[RFC] amd_uncore/rapl: Add per-core energy tracking support for AMD

From: Wyes Karny
Date: Mon Sep 11 2023 - 17:10:39 EST


Introduce distinct energy monitoring event in the amd_uncore driver to
accommodate per-core power consumption readings.

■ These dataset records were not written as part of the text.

-- ==== Sys2Proof/Machine/Banks.lean ====
section
/-! DEFINITION. The column combiner (R46 to R62): building columns, bank roles, headers and lends. -/

namespace Sys2Proof.Machine

/-! ## Building a column -/

/-- An item handed over by the sample path (R43): a corrected code with its clip indications, or nothing. -/
structure Sample where
  code   : Nat
  clipLo : Bool
  clipHi : Bool
  deriving DecidableEq, Repr

/-- Take an examined sample into minimum, maximum and clip flags (R47). -/
def Acc.examine (a : Acc) (x : Sample) : Acc :=
  { a with any := true, min := if a.any then Nat.min a.min x.code else x.code,
           max := if a.any then Nat.max a.max x.code else x.code,
           clipLo := a.clipLo || x.clipLo, clipHi := a.clipHi || x.clipHi }

/-- Take a kept sample into the sum and the count. -/
def Acc.keep (a : Acc) (x : Sample) : Acc := { a with sum := a.sum + x.code, mv := a.mv + 1 }

/-- One item at a place of the column (R47, R48, R49, R50). The kept places are 0, D, 2D, ... (R46). -/
def accumulate (mode : Mode) (d place : Nat) (item : Option Sample) (a : Acc) : Acc :=
  match item with
  | none => a
  | some x =>
    let kept := place % d = 0
    match mode with
    | .sample => if a.any then a else (a.examine x).keep x
    | .peak => if kept then (a.examine x).keep x else a.examine x
    | .hires | .average => if kept then (a.examine x).keep x else a

/-- The mean of a column, before limiting (R51). -/
def meanRaw (m : Nat) (a : Acc) : Nat :=
  if a.mv = m then (a.sum * reciprocal m + 131072) / 262144 else (128 * a.sum + a.mv) / (2 * a.mv)

/-- The mean limited to 64·min to 64·max (R51). -/
def meanQ6 (m : Nat) (a : Acc) : Nat := Nat.max (64 * a.min) (Nat.min (64 * a.max) (meanRaw m a))

/-- avg_q6 of a column with an examined sample (R48, R49, R51). -/
def avgOf (mode : Mode) (m : Nat) (a : Acc) : Nat :=
  match mode with
  | .sample => 64 * a.min
  | .peak => if a.mv = 0 then 32 * (a.min + a.max) else meanQ6 m a
  | .hires | .average => meanQ6 m a

/-- The column record of an accumulator, unblended (R47, R54). -/
def columnOf (mode : Mode) (m : Nat) (a : Acc) : Column :=
  if a.any then
    { valid := true, min := a.min, max := a.max, avgQ6 := avgOf mode m a, clipLo := a.clipLo, clipHi := a.clipHi }
  else Column.invalid

/-- j of the AVERAGE weight (R52). -/
def averageShift (depth avgShift : Nat) : Nat := Nat.min (Nat.log2 (depth + 1)) avgShift

/-- The AVERAGE blend of one value (R52). -/
def blend (j old cur : Nat) : Nat :=
  if j = 0 then cur else ((old : Int) + ((cur : Int) - old + 2 ^ (j - 1)) / 2 ^ j).toNat

/-- Blend a column with the same column of the shown bank; where there is none, or it is invalid, old is cur (R52). -/
def blendColumn (j : Nat) (old : Column) (cur : Column) : Column :=
  if cur.valid then { cur with avgQ6 := blend j (if old.valid then old.avgQ6 else cur.avgQ6) cur.avgQ6 } else cur

/-! ## Banks of a channel -/

/-- Column c of a bank (R58). -/
def Bank.col (b : Bank) (c : Nat) : Column := b.cols.getD ((b.origin + c) % 1000) Column.invalid

/-- The bank's columns in column order. -/
def Bank.inOrder (b : Bank) : List Column := (List.range 1000).map b.col

def Lends.has (l : Lends) : Lender → Bool
  | .renderer => l.renderer | .measurement => l.measurement | .link => l.link

def Lends.put (l : Lends) (who : Lender) (b : Bool) : Lends :=
  match who with
  | .renderer => { l with renderer := b } | .measurement => { l with measurement := b } | .link => { l with link := b }

def Lends.any (l : Lends) : Bool := l.renderer || l.measurement || l.link

def Comb.chan (cb : Comb) (ch : Nat) : List Bank := cb.banks.getD ch []

/-- The channel's bank of a role, if it has one. -/
def bankOf (r : Role) (bs : List Bank) : Option Bank := bs.find? fun b => b.role == r

def State.shownBank (s : State) (ch : Nat) : Option Bank := bankOf .shown (s.comb.chan ch)

/-- The bank of a channel that a lender holds (R62). -/
def State.lentBank (s : State) (who : Lender) (ch : Nat) : Option Bank :=
  (s.comb.chan ch).find? fun b => b.lends.has who

def modBanks (ch : Nat) (g : List Bank → List Bank) (s : State) : State :=
  { s with comb := { s.comb with banks := s.comb.banks.modify ch g } }

/-- The shown bank stops being SHOWN: FREE if its lend set is empty, HELD otherwise (R59, R61). -/
def Bank.unshow (b : Bank) : Bank :=
  if b.role = .shown then { b with role := if b.lends.any then .held else .free } else b

/-- Clear a channel's shown bank (R61). -/
def clearShown (ch : Nat) (s : State) : State := modBanks ch (List.map Bank.unshow) s

/-- Take a lender off a bank; a HELD bank with no lends left becomes FREE (R62). -/
def Bank.release (who : Lender) (b : Bank) : Bank :=
  if b.lends.has who then
    let l := b.lends.put who false
    { b with lends := l, role := if b.role = .held ∧ l.any = false then .free else b.role }
  else b

def releaseLend (who : Lender) (ch : Nat) (s : State) : State := modBanks ch (List.map (Bank.release who)) s

def Bank.lend (who : Lender) (b : Bank) : Bank :=
  if b.role = .shown then { b with lends := b.lends.put who true } else b

/-- A lend request (R62): an earlier lend of the lender is released, then the shown bank, if any, is lent. -/
def requestLend (who : Lender) (ch : Nat) (s : State) : State :=
  modBanks ch (fun bs => (bs.map (Bank.release who)).map (Bank.lend who)) s

/-- Change the first bank that a test picks. -/
def modFirst (p : Bank → Bool) (g : Bank → Bank) : List Bank → List Bank
  | [] => []
  | b :: bs => if p b then g b :: bs else b :: modFirst p g bs

/-- Change a channel's filling bank. -/
def modFilling (ch : Nat) (g : Bank → Bank) (s : State) : State :=
  modBanks ch (modFirst (fun b => b.role == .filling) g) s

/-- Run an action for CH1 to CH4 in turn. -/
def forChannels (g : Nat → State → State) (s : State) : State := [0, 1, 2, 3].foldl (fun s ch => g ch s) s

/-! ## Capture start, trigger, column completion, abandonment -/

/-- Capture start at the combiner (R57), with the header fields of R55. The trigger kind and the sweep-end fields, which R55 fills
later, are NONE and 0 until then (log 39). -/
def startBank (ch : Nat) (s : State) : State :=
  let h : Header :=
    { Header.zero with
      mode := modeOf (s.get Fld.tbMode), n := samplesPerColumn (s.get Fld.tbScale),
      p := (s.get Fld.tbTrigColumn).toNat, scaleUv := s.get (Fld.chScaleUv ch), offsetUv := s.get (Fld.chOffsetUv ch) }
  modBanks ch (modFirst (fun b => b.role == .free) fun b =>
    { b with role := .filling, header := h, origin := 0, cols := List.replicate 1000 Column.invalid }) s

/-- N, D, M, MODE, AVG_SHIFT and P of the live TIMEBASE record (R57, R73). -/
def State.captureNow (s : State) : Capture :=
  let n := samplesPerColumn (s.get Fld.tbScale)
  { n := n, d := decimation n, m := keptPlaces n, mode := modeOf (s.get Fld.tbMode),
    avgShift := (s.get Fld.tbAvgShift).toNat, p := (s.get Fld.tbTrigColumn).toNat }

def noneGot : List Bool := List.replicate 4 false

/-- The combiner's part of a capture start (R57). -/
def combStart (s : State) : State :=
  let s := forChannels startBank s
  { s with comb := { s.comb with cap := s.captureNow, place := 0, got := noneGot, slot := 0,
                                 accs := List.replicate 4 Acc.clear } }

/-- The combiner's part of an abandonment (R60): filling banks become FREE, the accumulators are cleared. -/
def combAbandon (s : State) : State :=
  let s := forChannels (fun ch => modFilling ch fun b => { b with role := .free }) s
  { s with comb := { s.comb with accs := List.replicate 4 Acc.clear } }

/-- The average depth n: TIMEBASE.AVG_DEPTH (R53). -/
def State.avgDepth (s : State) : Nat := (s.get Fld.tbAvgDepth).toNat

/-- Blend columns 0 to P - 1 of the filling bank in place at the trigger (R52). -/
def blendBefore (j p : Nat) (old : Option Bank) (b : Bank) : Bank :=
  (List.range p).foldl (fun b c =>
    let i := (b.origin + c) % 1000
    let o := match old with
      | some x => x.col c
      | none => Column.invalid
    { b with cols := b.cols.modify i (blendColumn j o) }) b

/-- The combiner's part of a trigger: slot t, the ring slot of the column in progress, becomes column P (R58), the
header takes the kind (R55), and in AVERAGE mode the columns already completed are blended (R52). -/
def combTrigger (kind : TrigKind) (s : State) : State :=
  let cap := s.comb.cap
  let j := averageShift s.avgDepth cap.avgShift
  forChannels (fun ch s =>
    let old := s.shownBank ch
    modFilling ch (fun b =>
      let b := { b with origin := (s.comb.slot + 1000 - cap.p) % 1000, header := { b.header with trigKind := kind } }
      if cap.mode = .average then blendBefore j cap.p old b else b) s) s

/-- The combiner's part of a column completion (R46): each channel's record goes to its filling bank, blended in
AVERAGE mode once the trigger has fixed the column numbers (R52). -/
def combComplete (s : State) : State :=
  let cap := s.comb.cap
  let slot := s.comb.slot
  let j := averageShift s.avgDepth cap.avgShift
  let s := forChannels (fun ch s =>
    let cur := columnOf cap.mode cap.m (s.comb.accs.getD ch Acc.clear)
    let old := s.shownBank ch
    modFilling ch (fun b =>
      let c := (slot + 1000 - b.origin) % 1000
      let o := match old with
        | some x => x.col c
        | none => Column.invalid
      let rec_ := if cap.mode = .average ∧ s.sweep.acq = .capturing then blendColumn j o cur else cur
      { b with cols := b.cols.set slot rec_ }) s) s
  { s with comb := { s.comb with slot := (slot + 1) % 1000, place := 0, accs := List.replicate 4 Acc.clear } }

/-! ## Sweep end at the combiner -/

/-- The sweep-end header fields (R55). -/
def finishHeader (sweepNo depth : Nat) (b : Bank) : Header :=
  let vs := b.cols.filter (·.valid)
  { b.header with
    sweepNo := sweepNo, avgDepth := depth, validCount := vs.length,
    sweepMin := match vs with
      | [] => 0
      | c :: cs => cs.foldl (fun m x => Nat.min m x.min) c.min,
    sweepMax := vs.foldl (fun m x => Nat.max m x.max) 0,
    clipLo := b.cols.any (·.clipLo), clipHi := b.cols.any (·.clipHi) }

/-- CHANNEL.CLIP of a header's clip flags: NONE, LOW, HIGH, BOTH (R29). -/
def clipCode (h : Header) : Int :=
  if h.clipLo then (if h.clipHi then 3 else 1) else (if h.clipHi then 2 else 0)

/-- The filling bank becomes SHOWN with its header complete and an empty lend set (R59 steps 1 and 3). -/
def Bank.complete (sweepNo depth : Nat) (b : Bank) : Bank :=
  if b.role = .filling then
    { b with role := .shown, lends := Lends.none, header := finishHeader sweepNo depth b }
  else b

/-- One channel's sweep end (R59): steps 1 to 3 on the banks, then CLIP. -/
def showChannel (sweepNo depth ch : Nat) (s : State) : State :=
  match bankOf .filling (s.comb.chan ch) with
  | none => s
  | some f =>
    let s := modBanks ch (fun bs => (bs.map Bank.unshow).map (Bank.complete sweepNo depth)) s
    setVal (Fld.chClip ch) (clipCode (finishHeader sweepNo depth f)) s

/-- The depth recorded at a sweep end (R53). -/
def State.endDepth (s : State) : Nat := if s.comb.cap.mode = .average then Nat.min (s.avgDepth + 1) 65535 else 0

/-- The value SWEEP_COUNT takes at the next sweep end (R77). -/
def State.nextSweepNo (s : State) : Nat := ((s.get Fld.tbSweepCount).toNat + 1) % 4294967296

/-- Phase 1 of a sweep end (R59, R53). -/
def combSweepEnd (s : State) : State :=
  let depth := s.endDepth
  let no := s.nextSweepNo
  let s' := forChannels (showChannel no depth) s
  if s.comb.cap.mode = .average then setVal Fld.tbAvgDepth depth s' else s'

end Sys2Proof.Machine
end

Unlike the existing
energy-cores event in the power PMU, which aggregates power data per
socket/package [1], this new event aligns with AMD's per-core RAPL counters.
This change caters to the need for separate power consumption
measurements for individual cores.

Running a workload pinned to CPU 1 give below output with perf stat:

$sudo perf stat --per-core -C 0-7 -I 1000 -e amd_rapl/energy-cores/

time core cpus counts unit events
17.176191314 S0-D0-C0 1 0.02 Joules amd_rapl/energy-cores/
17.176191314 S0-D0-C1 1 4.35 Joules amd_rapl/energy-cores/
17.176191314 S0-D0-C2 1 0.02 Joules amd_rapl/energy-cores/
17.176191314 S0-D0-C3 1 0.02 Joules amd_rapl/energy-cores/
17.176191314 S0-D0-C4 1 0.02 Joules amd_rapl/energy-cores/
17.176191314 S0-D0-C5 1 0.02 Joules amd_rapl/energy-cores/
17.176191314 S0-D0-C6 1 0.02 Joules amd_rapl/energy-cores/
17.176191314 S0-D0-C7 1 0.02 Joules amd_rapl/energy-cores/

[1]: https://lore.kernel.org/lkml/3e766f0e-37d4-0f82-3868-31b14228868d@xxxxxxxxxxxxxxx/

Signed-off-by: Wyes Karny <wyes.karny@xxxxxxx>
---
arch/x86/events/amd/uncore.c | 213 +++++++++++++++++++++++++++++++++--
1 file changed, 202 insertions(+), 11 deletions(-)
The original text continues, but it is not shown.